-- ==== Sys2Proof/Laws/State.lean ====
section
/-! SUPPORT. What each update of one block does to each block: itself it replaces, every other it leaves. One lemma for each
update and field, so that no proof unfolds a record update. -/

namespace Sys2Proof.Machine

@[simp] theorem State.setPending_pending (s : State) (v) : (s.setPending v).pending = v := rfl
@[simp] theorem State.setPending_tracker (s : State) (v) : (s.setPending v).tracker = s.tracker := rfl
@[simp] theorem State.setPending_store (s : State) (v) : (s.setPending v).store = s.store := rfl
@[simp] theorem State.setPending_queue (s : State) (v) : (s.setPending v).queue = s.queue := rfl
@[simp] theorem State.setPending_engine (s : State) (v) : (s.setPending v).engine = s.engine := rfl
@[simp] theorem State.setPending_feeders (s : State) (v) : (s.setPending v).feeders = s.feeders := rfl
@[simp] theorem State.setPending_yarn (s : State) (v) : (s.setPending v).yarn = s.yarn := rfl
@[simp] theorem State.setPending_monitor (s : State) (v) : (s.setPending v).monitor = s.monitor := rfl
@[simp] theorem State.setPending_link (s : State) (v) : (s.setPending v).link = s.link := rfl
@[simp] theorem State.setPending_settings (s : State) (v) : (s.setPending v).settings = s.settings := rfl
@[simp] theorem State.setPending_freeCount (s : State) (v) : (s.setPending v).freeCount = s.freeCount := rfl

@[simp] theorem State.setTracker_pending (s : State) (v) : (s.setTracker v).pending = s.pending := rfl
@[simp] theorem State.setTracker_tracker (s : State) (v) : (s.setTracker v).tracker = v := rfl
@[simp] theorem State.setTracker_store (s : State) (v) : (s.setTracker v).store = s.store := rfl
@[simp] theorem State.setTracker_queue (s : State) (v) : (s.setTracker v).queue = s.queue := rfl
@[simp] theorem State.setTracker_engine (s : State) (v) : (s.setTracker v).engine = s.engine := rfl
@[simp] theorem State.setTracker_feeders (s : State) (v) : (s.setTracker v).feeders = s.feeders := rfl
@[simp] theorem State.setTracker_yarn (s : State) (v) : (s.setTracker v).yarn = s.yarn := rfl
@[simp] theorem State.setTracker_monitor (s : State) (v) : (s.setTracker v).monitor = s.monitor := rfl
@[simp] theorem State.setTracker_link (s : State) (v) : (s.setTracker v).link = s.link := rfl
@[simp] theorem State.setTracker_settings (s : State) (v) : (s.setTracker v).settings = s.settings := rfl
@[simp] theorem State.setTracker_freeCount (s : State) (v) : (s.setTracker v).freeCount = s.freeCount := rfl

@[simp] theorem State.setStore_pending (s : State) (v) : (s.setStore v).pending = s.pending := rfl
@[simp] theorem State.setStore_tracker (s : State) (v) : (s.setStore v).tracker = s.tracker := rfl
@[simp] theorem State.setStore_store (s : State) (v) : (s.setStore v).store = v := rfl
@[simp] theorem State.setStore_queue (s : State) (v) : (s.setStore v).queue = s.queue := rfl
@[simp] theorem State.setStore_engine (s : State) (v) : (s.setStore v).engine = s.engine := rfl
@[simp] theorem State.setStore_feeders (s : State) (v) : (s.setStore v).feeders = s.feeders := rfl
@[simp] theorem State.setStore_yarn (s : State) (v) : (s.setStore v).yarn = s.yarn := rfl
@[simp] theorem State.setStore_monitor (s : State) (v) : (s.setStore v).monitor = s.monitor := rfl
@[simp] theorem State.setStore_link (s : State) (v) : (s.setStore v).link = s.link := rfl
@[simp] theorem State.setStore_settings (s : State) (v) : (s.setStore v).settings = s.settings := rfl
@[simp] theorem State.setStore_freeCount (s : State) (v) : (s.setStore v).freeCount = s.freeCount := rfl

@[simp] theorem State.setQueue_pending (s : State) (v) : (s.setQueue v).pending = s.pending := rfl
@[simp] theorem State.setQueue_tracker (s : State) (v) : (s.setQueue v).tracker = s.tracker := rfl
@[simp] theorem State.setQueue_store (s : State) (v) : (s.setQueue v).store = s.store := rfl
@[simp] theorem State.setQueue_queue (s : State) (v) : (s.setQueue v).queue = v := rfl
@[simp] theorem State.setQueue_engine (s : State) (v) : (s.setQueue v).engine = s.engine := rfl
@[simp] theorem State.setQueue_feeders (s : State) (v) : (s.setQueue v).feeders = s.feeders := rfl
@[simp] theorem State.setQueue_yarn (s : State) (v) : (s.setQueue v).yarn = s.yarn := rfl
@[simp] theorem State.setQueue_monitor (s : State) (v) : (s.setQueue v).monitor = s.monitor := rfl
@[simp] theorem State.setQueue_link (s : State) (v) : (s.setQueue v).link = s.link := rfl
@[simp] theorem State.setQueue_settings (s : State) (v) : (s.setQueue v).settings = s.settings := rfl
@[simp] theorem State.setQueue_freeCount (s : State) (v) : (s.setQueue v).freeCount = s.freeCount := rfl

@[simp] theorem State.setEngine_pending (s : State) (v) : (s.setEngine v).pending = s.pending := rfl
@[simp] theorem State.setEngine_tracker (s : State) (v) : (s.setEngine v).tracker = s.tracker := rfl
@[simp] theorem State.setEngine_store (s : State) (v) : (s.setEngine v).store = s.store := rfl
@[simp] theorem State.setEngine_queue (s : State) (v) : (s.setEngine v).queue = s.queue := rfl
@[simp] theorem State.setEngine_engine (s : State) (v) : (s.setEngine v).engine = v := rfl
@[simp] theorem State.setEngine_feeders (s : State) (v) : (s.setEngine v).feeders = s.feeders := rfl
@[simp] theorem State.setEngine_yarn (s : State) (v) : (s.setEngine v).yarn = s.yarn := rfl
@[simp] theorem State.setEngine_monitor (s : State) (v) : (s.setEngine v).monitor = s.monitor := rfl
@[simp] theorem State.setEngine_link (s : State) (v) : (s.setEngine v).link = s.link := rfl
@[simp] theorem State.setEngine_settings (s : State) (v) : (s.setEngine v).settings = s.settings := rfl
@[simp] theorem State.setEngine_freeCount (s : State) (v) : (s.setEngine v).freeCount = s.freeCount := rfl

@[simp] theorem State.setFeeders_pending (s : State) (v) : (s.setFeeders v).pending = s.pending := rfl
@[simp] theorem State.setFeeders_tracker (s : State) (v) : (s.setFeeders v).tracker = s.tracker := rfl
@[simp] theorem State.setFeeders_store (s : State) (v) : (s.setFeeders v).store = s.store := rfl
@[simp] theorem State.setFeeders_queue (s : State) (v) : (s.setFeeders v).queue = s.queue := rfl
@[simp] theorem State.setFeeders_engine (s : State) (v) : (s.setFeeders v).engine = s.engine := rfl
@[simp] theorem State.setFeeders_feeders (s : State) (v) : (s.setFeeders v).feeders = v := rfl
@[simp] theorem State.setFeeders_yarn (s : State) (v) : (s.setFeeders v).yarn = s.yarn := rfl
@[simp] theorem State.setFeeders_monitor (s : State) (v) : (s.setFeeders v).monitor = s.monitor := rfl
@[simp] theorem State.setFeeders_link (s : State) (v) : (s.setFeeders v).link = s.link := rfl
@[simp] theorem State.setFeeders_settings (s : State) (v) : (s.setFeeders v).settings = s.settings := rfl
@[simp] theorem State.setFeeders_freeCount (s : State) (v) : (s.setFeeders v).freeCount = s.freeCount := rfl

@[simp] theorem State.setYarn_pending (s : State) (v) : (s.setYarn v).pending = s.pending := rfl
@[simp] theorem State.setYarn_tracker (s : State) (v) : (s.setYarn v).tracker = s.tracker := rfl
@[simp] theorem State.setYarn_store (s : State) (v) : (s.setYarn v).store = s.store := rfl
@[simp] theorem State.setYarn_queue (s : State) (v) : (s.setYarn v).queue = s.queue := rfl
@[simp] theorem State.setYarn_engine (s : State) (v) : (s.setYarn v).engine = s.engine := rfl
@[simp] theorem State.setYarn_feeders (s : State) (v) : (s.setYarn v).feeders = s.feeders := rfl
@[simp] theorem State.setYarn_yarn (s : State) (v) : (s.setYarn v).yarn = v := rfl
@[simp] theorem State.setYarn_monitor (s : State) (v) : (s.setYarn v).monitor = s.monitor := rfl
@[simp] theorem State.setYarn_link (s : State) (v) : (s.setYarn v).link = s.link := rfl
@[simp] theorem State.setYarn_settings (s : State) (v) : (s.setYarn v).settings = s.settings := rfl
@[simp] theorem State.setYarn_freeCount (s : State) (v) : (s.setYarn v).freeCount = s.freeCount := rfl

@[simp] theorem State.setMonitor_pending (s : State) (v) : (s.setMonitor v).pending = s.pending := rfl
@[simp] theorem State.setMonitor_tracker (s : State) (v) : (s.setMonitor v).tracker = s.tracker := rfl
@[simp] theorem State.setMonitor_store (s : State) (v) : (s.setMonitor v).store = s.store := rfl
@[simp] theorem State.setMonitor_queue (s : State) (v) : (s.setMonitor v).queue = s.queue := rfl
@[simp] theorem State.setMonitor_engine (s : State) (v) : (s.setMonitor v).engine = s.engine := rfl
@[simp] theorem State.setMonitor_feeders (s : State) (v) : (s.setMonitor v).feeders = s.feeders := rfl
@[simp] theorem State.setMonitor_yarn (s : State) (v) : (s.setMonitor v).yarn = s.yarn := rfl
@[simp] theorem State.setMonitor_monitor (s : State) (v) : (s.setMonitor v).monitor = v := rfl
@[simp] theorem State.setMonitor_link (s : State) (v) : (s.setMonitor v).link = s.link := rfl
@[simp] theorem State.setMonitor_settings (s : State) (v) : (s.setMonitor v).settings = s.settings := rfl
@[simp] theorem State.setMonitor_freeCount (s : State) (v) : (s.setMonitor v).freeCount = s.freeCount := rfl

@[simp] theorem State.setLink_pending (s : State) (v) : (s.setLink v).pending = s.pending := rfl
@[simp] theorem State.setLink_tracker (s : State) (v) : (s.setLink v).tracker = s.tracker := rfl
@[simp] theorem State.setLink_store (s : State) (v) : (s.setLink v).store = s.store := rfl
@[simp] theorem State.setLink_queue (s : State) (v) : (s.setLink v).queue = s.queue := rfl
@[simp] theorem State.setLink_engine (s : State) (v) : (s.setLink v).engine = s.engine := rfl
@[simp] theorem State.setLink_feeders (s : State) (v) : (s.setLink v).feeders = s.feeders := rfl
@[simp] theorem State.setLink_yarn (s : State) (v) : (s.setLink v).yarn = s.yarn := rfl
@[simp] theorem State.setLink_monitor (s : State) (v) : (s.setLink v).monitor = s.monitor := rfl
@[simp] theorem State.setLink_link (s : State) (v) : (s.setLink v).link = v := rfl
@[simp] theorem State.setLink_settings (s : State) (v) : (s.setLink v).settings = s.settings := rfl
@[simp] theorem State.setLink_freeCount (s : State) (v) : (s.setLink v).freeCount = s.freeCount := rfl

@[simp] theorem State.setSettings_pending (s : State) (v) : (s.setSettings v).pending = s.pending := rfl
@[simp] theorem State.setSettings_tracker (s : State) (v) : (s.setSettings v).tracker = s.tracker := rfl
@[simp] theorem State.setSettings_store (s : State) (v) : (s.setSettings v).store = s.store := rfl
@[simp] theorem State.setSettings_queue (s : State) (v) : (s.setSettings v).queue = s.queue := rfl
@[simp] theorem State.setSettings_engine (s : State) (v) : (s.setSettings v).engine = s.engine := rfl
@[simp] theorem State.setSettings_feeders (s : State) (v) : (s.setSettings v).feeders = s.feeders := rfl
@[simp] theorem State.setSettings_yarn (s : State) (v) : (s.setSettings v).yarn = s.yarn := rfl
@[simp] theorem State.setSettings_monitor (s : State) (v) : (s.setSettings v).monitor = s.monitor := rfl
@[simp] theorem State.setSettings_link (s : State) (v) : (s.setSettings v).link = s.link := rfl
@[simp] theorem State.setSettings_settings (s : State) (v) : (s.setSettings v).settings = v := rfl
@[simp] theorem State.setSettings_freeCount (s : State) (v) : (s.setSettings v).freeCount = s.freeCount := rfl

@[simp] theorem State.setFreeCount_pending (s : State) (v) : (s.setFreeCount v).pending = s.pending := rfl
@[simp] theorem State.setFreeCount_tracker (s : State) (v) : (s.setFreeCount v).tracker = s.tracker := rfl
@[simp] theorem State.setFreeCount_store (s : State) (v) : (s.setFreeCount v).store = s.store := rfl
@[simp] theorem State.setFreeCount_queue (s : State) (v) : (s.setFreeCount v).queue = s.queue := rfl
@[simp] theorem State.setFreeCount_engine (s : State) (v) : (s.setFreeCount v).engine = s.engine := rfl
@[simp] theorem State.setFreeCount_feeders (s : State) (v) : (s.setFreeCount v).feeders = s.feeders := rfl
@[simp] theorem State.setFreeCount_yarn (s : State) (v) : (s.setFreeCount v).yarn = s.yarn := rfl
@[simp] theorem State.setFreeCount_monitor (s : State) (v) : (s.setFreeCount v).monitor = s.monitor := rfl
@[simp] theorem State.setFreeCount_link (s : State) (v) : (s.setFreeCount v).link = s.link := rfl
@[simp] theorem State.setFreeCount_settings (s : State) (v) : (s.setFreeCount v).settings = s.settings := rfl
@[simp] theorem State.setFreeCount_freeCount (s : State) (v) : (s.setFreeCount v).freeCount = v := rfl

@[simp] theorem State.setPending_setPending (s : State) (v w) : (s.setPending v).setPending w = s.setPending w := rfl
@[simp] theorem State.setTracker_setTracker (s : State) (v w) : (s.setTracker v).setTracker w = s.setTracker w := rfl
@[simp] theorem State.setStore_setStore (s : State) (v w) : (s.setStore v).setStore w = s.setStore w := rfl
@[simp] theorem State.setQueue_setQueue (s : State) (v w) : (s.setQueue v).setQueue w = s.setQueue w := rfl
@[simp] theorem State.setEngine_setEngine (s : State) (v w) : (s.setEngine v).setEngine w = s.setEngine w := rfl
@[simp] theorem State.setFeeders_setFeeders (s : State) (v w) : (s.setFeeders v).setFeeders w = s.setFeeders w := rfl
@[simp] theorem State.setYarn_setYarn (s : State) (v w) : (s.setYarn v).setYarn w = s.setYarn w := rfl
@[simp] theorem State.setMonitor_setMonitor (s : State) (v w) : (s.setMonitor v).setMonitor w = s.setMonitor w := rfl
@[simp] theorem State.setLink_setLink (s : State) (v w) : (s.setLink v).setLink w = s.setLink w := rfl
@[simp] theorem State.setSettings_setSettings (s : State) (v w) : (s.setSettings v).setSettings w = s.setSettings w := rfl
@[simp] theorem State.setFreeCount_setFreeCount (s : State) (v w) : (s.setFreeCount v).setFreeCount w = s.setFreeCount w := rfl

@[simp] theorem State.setPending_self (s : State) : s.setPending s.pending = s := rfl
@[simp] theorem State.setTracker_self (s : State) : s.setTracker s.tracker = s := rfl
@[simp] theorem State.setStore_self (s : State) : s.setStore s.store = s := rfl
@[simp] theorem State.setQueue_self (s : State) : s.setQueue s.queue = s := rfl
@[simp] theorem State.setEngine_self (s : State) : s.setEngine s.engine = s := rfl
@[simp] theorem State.setFeeders_self (s : State) : s.setFeeders s.feeders = s := rfl
@[simp] theorem State.setYarn_self (s : State) : s.setYarn s.yarn = s := rfl
@[simp] theorem State.setMonitor_self (s : State) : s.setMonitor s.monitor = s := rfl
@[simp] theorem State.setLink_self (s : State) : s.setLink s.link = s := rfl
@[simp] theorem State.setSettings_self (s : State) : s.setSettings s.settings = s := rfl
@[simp] theorem State.setFreeCount_self (s : State) : s.setFreeCount s.freeCount = s := rfl

/-- Two states agree when every block agrees. -/
theorem State.eq_of_blocks {s t : State} (h1 : s.pending = t.pending) (h2 : s.tracker = t.tracker) (h3 : s.store = t.store)
    (h4 : s.queue = t.queue) (h5 : s.engine = t.engine) (h6 : s.feeders = t.feeders) (h7 : s.yarn = t.yarn)
    (h8 : s.monitor = t.monitor) (h9 : s.link = t.link) (h10 : s.settings = t.settings) (h11 : s.freeCount = t.freeCount) :
    s = t := by
  cases s
  cases t
  simp_all

end Sys2Proof.Machine
end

★ ★ ★

Your goal: Only the lines with "every" are needed; find them in the records and copy each one.

Answer section:
/-! SUPPORT. What each update of one block does to each block: itself it replaces, every other it leaves. One lemma for each
/-- Two states agree when every block agrees. -/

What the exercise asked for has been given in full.